Hence $m = \binom{35}{2}$ and we are done.
WypHxr
26.11.2019 15:11
prtQ wrote: Just to clean up the solution outlined by WypHxr
$\binom{35}{2}$
Consider some set $F$, and let $f_k, f_{k-1}, \cdots , f_1$ be a minimal length sequence of mappings in $F$ such that $f_k(f_{k-1}(\cdots (f_1(x)) \cdots )) = f_k(f_{k-1}(\cdots (f_1(y)) \cdots ))$ for fixed $x,y \in S$ (tiebreak arbitrarily). Denote $g_i(x) = f_i(f_{i-1}(\cdots (f_1(x)) \cdots ))$. Notably, $g_0(x) = x$.
Let $A_i$ be the unordered pair $(g_i(x),g_i(y))$. The key claim is that $A_0, A_1, \cdots , A_k$ are all distinct, and that $A_k$ is the only pair that consists of 2 equal elements. The latter part of the claim is obvious. For the former part of the claim, if there exists 2 equal pairs $A_i$ and $A_j$ (note unordered as we can swap $x$ and $y$) where $i < j$, then we can instead use the functions $f_k, f_{k-1}, \cdots, f_{j+1}, f_i, f_{i-1}, \cdots , f_1$ instead to obtain equal final values, contradicting the assumption that $f_k, f_{k-1}, \cdots , f_1$ is a minimal length sequence.
Hence, the maximum length of the sequence is at most the number of unordered pairs of distinct elements, which is exactly $\binom{35}{2}$.
We let $S = \{0,1,\cdots , 34\}$ for convenience.
Define 2 mappings $f(x)$ and $g(x)$ as follows:
$f(x) = (x+1) \pmod {35}$.
$g(0) = 1, g(x) = x \text{ for all } 1 \leq x \leq 34$
We now attempt to use these 2 functions on $(x,y) = (1,18)$.
We use $f$ 34 times on $(1,18)$ to turn it into $(0,17)$, then $g$ to turn it into $(1,17)$. Repeating the above process another 16 times yields $(1,1)$ after $35 \times 17 = 595 = \binom{35}{2}$ functions. To show that this is minimal, we look at how we use the function $g$. We should only always increase or always decrease the quantity $y - x \pmod {35}$ (decreasing being $17 \rightarrow 16 \rightarrow \cdots \rightarrow 0$ and increasing being $17 \rightarrow 18 \rightarrow \cdots \rightarrow 34 \rightarrow 0$, and consecutive uses of $g$ to decrease this quantity requires 34 uses of $f$ to bring the pair back to 0 (similarly for increasing the quantity). It happens that decreasing $y - x \pmod {35}$ uses less functions.

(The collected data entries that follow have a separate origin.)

/-- PLACEMENT_FLUSH_READ: answered with zeros once every earlier BAR4 write has been performed (R336). -/
def placementFlushRead (_rid offset len : Nat) (d : Dev) : Dev :=
  match d.door 0 4 with
  | .absent => d
  | .closed => completeUr 0 d
  | .serve => if d.slotSize * 4096 ≤ offset then d else hostTake 40 (startFlushRead len d)

/-- Admissions of the regions that `gone` names are removed (R334). -/
def dropAdmissions (gone : Nat → Bool) (d : Dev) : Dev :=
  { d with host := { d.host with admissions := d.host.admissions.filter fun e => !gone e.2 } }

/-- CLEAR_ADMISSIONS' effect (R334). -/
def clearAllAdmissions (d : Dev) : Dev := dropAdmissions (fun _ => true) d

/-- Admissions at the flip from `old` to `new` (R334). -/
def admissionsAtFlip (old new : Cfg) (d : Dev) : Dev :=
  dropAdmissions (fun n => [1, 2, 6, 7].any fun s => old.find? (okey (0x3000 + n) s) != new.find? (okey (0x3000 + n) s)) d

/-- Prefetch lines at the FCLK apply edge from `old` to `new` (R328). -/
def linesAtApply (old new : Cfg) (d : Dev) : Dev :=
  let all := cfgDiffers old new 0x2802 0x2802
  Dev.fold (List.range 16) (fun f e =>
    if all = true ∨ cfgDiffers old new (0x2820 + f) (0x2820 + f) = true then dropAllLines f e else e) d

/-- CLEAR_HOST_COUNTERS' effect: 0x2840 to 0x2851 (R343). -/
def clearHostCounts (d : Dev) : Dev :=
  { d with host := { d.host with counts := [], placed := 0, dropped := 0, lastDrop := [] } }

/-! Outbound requests. -/

/-- The least endpoint tag not in use. -/
def freeOutTag (d : Dev) : Option Nat := (List.range 768).find? fun t => !(d.host.reads.any fun r => r.tag == t)

/-- OUTBOUND_REQUEST: the front request for the outbound range at HP NI `h` is issued on PCIe or refused (R338, R339). -/
def outboundRequest (h vc : Nat) (d : Dev) : Dev :=
  match d.front h vc with
  | some (q, bad) =>
    if elsewhere h q = false ∨ ¬ (q.ty ≤ 2) then d
    else if q.ty = 1 then
      if bad then discardAt h 0x4B q.part (popEj h vc d) else outboundWrite h q.part q.addr q.data (popEj h vc d)
    else if bad then respond h q 6 [] (popEj h vc d)
    else if linkDown d then respond h q 1 [] (popEj h vc d)
    else if outboundRefused d q.part then respond h q 1 [] ((popEj h vc d).raise 0x8F h q.part)
    else if q.ty = 2 then respond h q 0 [] (handOver q.part (pcieAddr d q.addr) q.data (popEj h vc d))
    else match freeOutTag d with
      | none => d
      | some t =>
        let e := popEj h vc d
        { e with host := { e.host with reads := e.host.reads ++ [{ tag := t, hp := h, req := q }] } }
  | none => d

/-- An outbound read leaves its tag. -/
def endOutRead (tag : Nat) (d : Dev) : Dev :=
  { d with host := { d.host with reads := d.host.reads.filter fun r => r.tag != tag } }

/-- OUTBOUND_COMPLETION (R339). -/
def outboundCompletion (tag : Nat) (cpl : PcieCpl) (d : Dev) : Dev :=
  match d.host.reads.find? fun r => r.tag == tag with
  | none => d
  | some r =>
    let e := endOutRead tag d
    match cpl with
    | .data bs => if bs.length = r.req.size then respond r.hp r.req 0 bs e else respond r.hp r.req 1 [] e
    | .poisoned bs => respond r.hp r.req 6 (padTo r.req.size bs) e
    | .failed => respond r.hp r.req 1 [] e

/-- OUTBOUND_COMPLETION_TIMEOUT (R339). -/
def outboundCompletionTimeout (tag : Nat) (d : Dev) : Dev :=
  match d.host.reads.find? fun r => r.tag == tag with
  | none => d
  | some r => (respond r.hp r.req 1 [] ((endOutRead tag d).countHp r.hp 5)).raise 0x8E r.hp r.req.part

/-- At DL_Down every outbound read that awaits a completion is answered TGTERR (R264). -/
def dropOutReads (d : Dev) : Dev := Dev.fold d.host.reads (fun r e => respond r.hp r.req 1 [] (endOutRead r.tag e)) d

/-! MSI-X. -/

/-- MSI-X table size of a function. -/
def msixSize (f : Nat) : Nat := if f = 0 then 2048 else 256

/-- The write of vector `v` of function `f` is sent by HP NI `h` (R340). -/
def sendMsix (h f v : Nat) (d : Dev) : Dev :=
  let e := (d.fn f).table.get {} v
  handOver f e.addr (leBytes 4 e.data) ((d.upFn f fun x => { x with table := x.table.set v { e with pending := false, box := false } }).countHp h 3)

/-- Whether vector `v` of function `f` is blocked (R340). -/
def msixBlocked (d : Dev) (f v : Nat) : Bool :=
  let x := d.fn f
  x.mask || bitOf (x.table.get {} v).ctl 0 || !x.bme

/-- An interrupt for vector `v` of function `f` at HP NI `h`; `quiet` for a message of source 0x90 itself (R340, R492), `box` for
a mailbox's. -/
def msix (h f v : Nat) (quiet : Bool) (d : Dev) (box : Bool := false) : Dev :=
  if d.fnExists f = false ∨ msixSize f ≤ v ∨ (d.fn f).msixEnable = false then
    (d.countHp h 4).when (!quiet) (Dev.raise 0x90 h f)
  else if msixBlocked d f v then
    d.upFn f fun x => { x with table := x.table.modify {} v fun e => { e with pending := true, box := e.box || box } }
  else sendMsix h f v d

/-- What SECDED finds in the MSI-X entry that an interrupt names: an uncorrectable one masks its vector (R345). -/
def msixError (f v : Nat) (err : MemErr) (d : Dev) : Dev :=
  if d.fnExists f = true ∧ v < msixSize f then
    match err with
    | .none => d
    | .corrected => d.raise 0x84 (hpOf f) f
    | .uncorrectable =>
      (d.upFn f fun x => { x with table := x.table.modify {} v fun e => { e with ctl := setBit e.ctl 0 true } }).raise 0x85 (hpOf f) f
  else d

/-- MSIX_REQUEST: the front interrupt MESSAGE of HP NI `h`; `err` is what SECDED finds in the entry that it names (R340). One of a fenced partition that has reached its queue is refused like one that arrives (R255). -/
def msixRequest (h : Nat) (err : MemErr) (d : Dev) : Dev :=
  match d.mqFront h 0 with
  | some m =>
    if m.code = 0x0010 then
      let f := m.data.le 2 1
      let v := m.data.le 0 2
      if fenceApplies d h m then discardAt h 0x4A m.part (mqTake h 0 d)
      else msix h f v (m.data.length == 6 && m.data.le 5 1 == 0x90) (msixError f v err (mqTake h 0 d))
    else d
  | none => d

/-- The pending vectors of function `f` that are no longer blocked are sent in ascending order (R340); while its partition is
fenced only those of its mailbox are (R255). -/
def sendPending (f : Nat) (d : Dev) : Dev :=
  if d.fnExists f = true ∧ (d.fn f).msixEnable = true then
    Dev.fold ((d.fn f).table.filter fun e => e.2.pending && !msixBlocked d f e.1 && (e.2.box || !d.fenceBit f)) (fun e y => sendMsix (hpOf f) f e.1 y) d
  else d

/-- The block of R340 that ends is lifted. -/
def unblock (f : Nat) : Unblock → Dev → Dev
  | .vector v, d =>
    if v < msixSize f then d.upFn f fun x => { x with table := x.table.modify {} v fun e => { e with ctl := setBit e.ctl 0 false } } else d
  | .functionMask, d => d.upFn f fun x => { x with mask := false }
  | .busMaster, d => d.upFn f fun x => { x with bme := true }
  | .msixEnable, d => d.upFn f fun x => { x with msixEnable := true }

/-- MSIX_UNMASK: a block of function `f` ends and its pending MSI-X are sent (R340). -/
def msixUnmask (f : Nat) (what : Unblock) (d : Dev) : Dev :=
  let shut : Bool := match what with
    | .vector _ => d.door f 0 != .serve
    | _ => !(d.fnExists f) || (d.fn f).flr
  if shut then d else sendPending f (unblock f what d)

/-- A 32-bit word of the MSI-X table is written: `o` is its offset in the table. -/
def msixWriteWord (f o w : Nat) (d : Dev) : Dev :=
  let v := o / 16
  if v < msixSize f then
    d.upFn f fun x => { x with table := x.table.modify {} v fun e =>
      if o % 16 = 0 then { e with addr := e.addr / 2 ^ 32 * 2 ^ 32 + w }
      else if o % 16 = 4 then { e with addr := e.addr % 2 ^ 32 + w * 2 ^ 32 }
      else if o % 16 = 8 then { e with data := w }
      else { e with ctl := w } }
  else d

/-- A word of the MSI-X table. -/
def msixReadWord (d : Dev) (f o : Nat) : Nat :=
  let e := (d.fn f).table.get {} (o / 16)
  if msixSize f ≤ o / 16 then 0
  else if o % 16 = 0 then e.addr % 2 ^ 32
  else if o % 16 = 4 then e.addr / 2 ^ 32
  else if o % 16 = 8 then e.data
  else e.ctl

/-- The 32 pending bits of a word of the PBA. -/
def pbaWord (d : Dev) (f o : Nat) : Nat :=
  (List.range 32).foldl (fun a i => a + b2n ((d.fn f).table.get {} (8 * o + i)).pending * 2 ^ i) 0

/-- A 64-bit register of the partition control block (R321). -/
def pcRead (d : Dev) (f o : Nat) : Nat :=
  let x := d.fn f
  if o = 0 then f + 16 * (d.part f).state + 256 * hpOf f
  else if o = 8 then x.window
  else if o = 0x10 then x.refused
  else if o = 0x18 then x.refusedAddr
  else if o = 0x20 then d.domVersion 4
  else 0

/-! Resets. -/

/-- The inbound reads of function `f` that HP NI `hpOf f` abandons: they complete as failed, or are discarded where an
FLR runs (R254, R342). -/
def abandonReads (f : Nat) (d : Dev) : Dev :=
  let mine := d.host.inbound.filter fun r => r.f == f
  let d1 := { d with host := { d.host with inbound := d.host.inbound.filter fun r => r.f != f } }
  if (d.fn f).flr then d1
  else Dev.fold (mine.filter (·.reply)) (fun r e => failRead r.len e) d1

/-- A forced drain at the HP NIs: what they were answered is taken, and the rest of the partition's reads abandoned
(R254). -/
def hostForceDrain (p : Nat) (d : Dev) : Dev := abandonReads p (Dev.fold [40, 41, 42, 43] hostTake d)

/-- The partition reset of `p` at the endpoint (R323, R328, R334, R342). -/
def partResetHost (p : Nat) (d : Dev) : Dev :=
  let d1 := { d with host := { d.host with inbound := d.host.inbound.filter fun r => r.f != p } }
  dropAdmissions (fun n => d.region n 1 == p) (d1.upFn p fun x => { x with
    window := 0, refused := 0, refusedAddr := 0, table := [], lines := [], prevEnd := none })

/-- Link-loss reset at the endpoint: every function at its reset values, every admission gone (R341). -/
def linkLossHost (d : Dev) : Dev :=
  { d with host := { d.host with
      fn := [], vfEnable := false, numVfs := 0, bells := [], stuck := [], admissions := [], admStatus := [], reads := []
      inbound := [], flushReads := [], placedTo := [] } }

/-- Aperture and identity are latched from the HCLK shadow at a fundamental reset (R320, R331). -/
def latchHost (d : Dev) : Dev :=
  let c := d.shadow 4
  { d with host := { d.host with
      aperture := c.nat 0x2805 1
      ids := [(4, c.nat 0x2810 4), (5, c.nat 0x2810 5), (6, c.nat 0x2810 6)] } }

/-- The endpoint after power-on, PERST_N or chip reset (R346); what is latched stays for `latchHost`. -/
def resetHost (d : Dev) : Dev := { d with host := { aperture := d.host.aperture, ids := d.host.ids } }

/-! Meanings. -/

/-- RESPONSE_ARRIVAL: A response reaches the initiator NI and is delivered, reissued on RETRY, or discarded as late (R181). -/
def execResponseArrival (n : Nat) (vc : Nat) (err : MemErr) (s : State) : Host.Outcome State Fault Refusal :=
  actFclk (wfResponseArrival n vc err) (responseTaken n vc err) s

/-- RESPONSE_TIMEOUT: A tag's response timeout expires; the request completes TGTERR and the tag is quarantined (R193). -/
def execResponseTimeout (n : Nat) (tag : Nat) (s : State) : Host.Outcome State Fault Refusal :=
  actFclk (wfResponseTimeout n tag) (responseGivenUp n tag) s

/-- FENCED_MESSAGE_INJECT: All marks of a fenced message are answered, and the message becomes eligible carrying MSTAT (R190). -/
def execFencedMessageInject (n : Nat) (s : State) : Host.Outcome State Fault Refusal :=
  actFclk (wfFencedMessageInject n) (fencedMessageInject n) s

/-- DOORBELL: A doorbell write reaches an HP NI, is checked and enters the coalescing store (R289). -/
def execDoorbell (f : Nat) (value : Nat) (full : Bool) (poisoned : Bool) (s : State) : Host.Outcome State Fault Refusal :=
  act (wfDoorbell f value full poisoned) (doorbell f value full poisoned) s

/-- DOORBELL_NOTICE_SEND: The HP NI sends a pending doorbell entry as a fenced notice to the queue's SE (R291). -/
def execDoorbellNoticeSend (h : Nat) (s : State) : Host.Outcome State Fault Refusal :=
  actFclk (wfDoorbellNoticeSend h) (doorbellNoticeSend h) s

/-- FLUSH_HP: An HP NI receives a FLUSH message, issues the partition's combined writes, empties overlapping lines and answers fenced (R299). -/
def execFlushHp (h : Nat) (s : State) : Host.Outcome State Fault Refusal :=
  actFclk (wfFlushHp h) (flushHp h) s

/-- WINDOW_READ: A BAR2 read is translated and checked, then issued, served from prefetch, or refused (R324). -/
def execWindowRead (f : Nat) (offset : Nat) (len : Nat) (err : MemErr) (s : State) : Host.Outcome State Fault Refusal :=
  act (wfWindowRead f offset len err) (windowRead f offset len err) s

Hence $m = \binom{35}{2}$ and we are done.
Wow, nice!
mathaddiction
21.08.2021 05:54
The answer is $\binom{35}{2}=595$. We first show $m\leq 595$. Indeed, for each $(x,y)\in S^2$ define $\delta(x,y)$ to be the minimum number such that there exists $f_1,...,f_{\delta(x,y)}$ with $$f_{\delta(x,y)}(...f_1(x))...)=f_{\delta(x,y)}(...f_1(y))...)$$Let $(x_1,y_1)\in S^2$ be the point such that $\delta(x_1,y_1)=m$ is maximized, now it is easy to see that $$\delta(f_i(...f_1(x)...),f_i(...f_1(y)...)=m-i$$Therefore, each $(f_i(...f_1(x)...),f_i(f_1(y)...))$ are distinct elements in $S^2$, hence $$m\leq |S^2|=\binom{35}{2}=595$$ On the other hand, define $$g(x)=\begin{cases}x&\text{ if }x\neq 1,2\\1&\text{ if }x=1,2\end{cases}$$and $$h(x)=x-1$$it is easy to see that $m\geq 595$.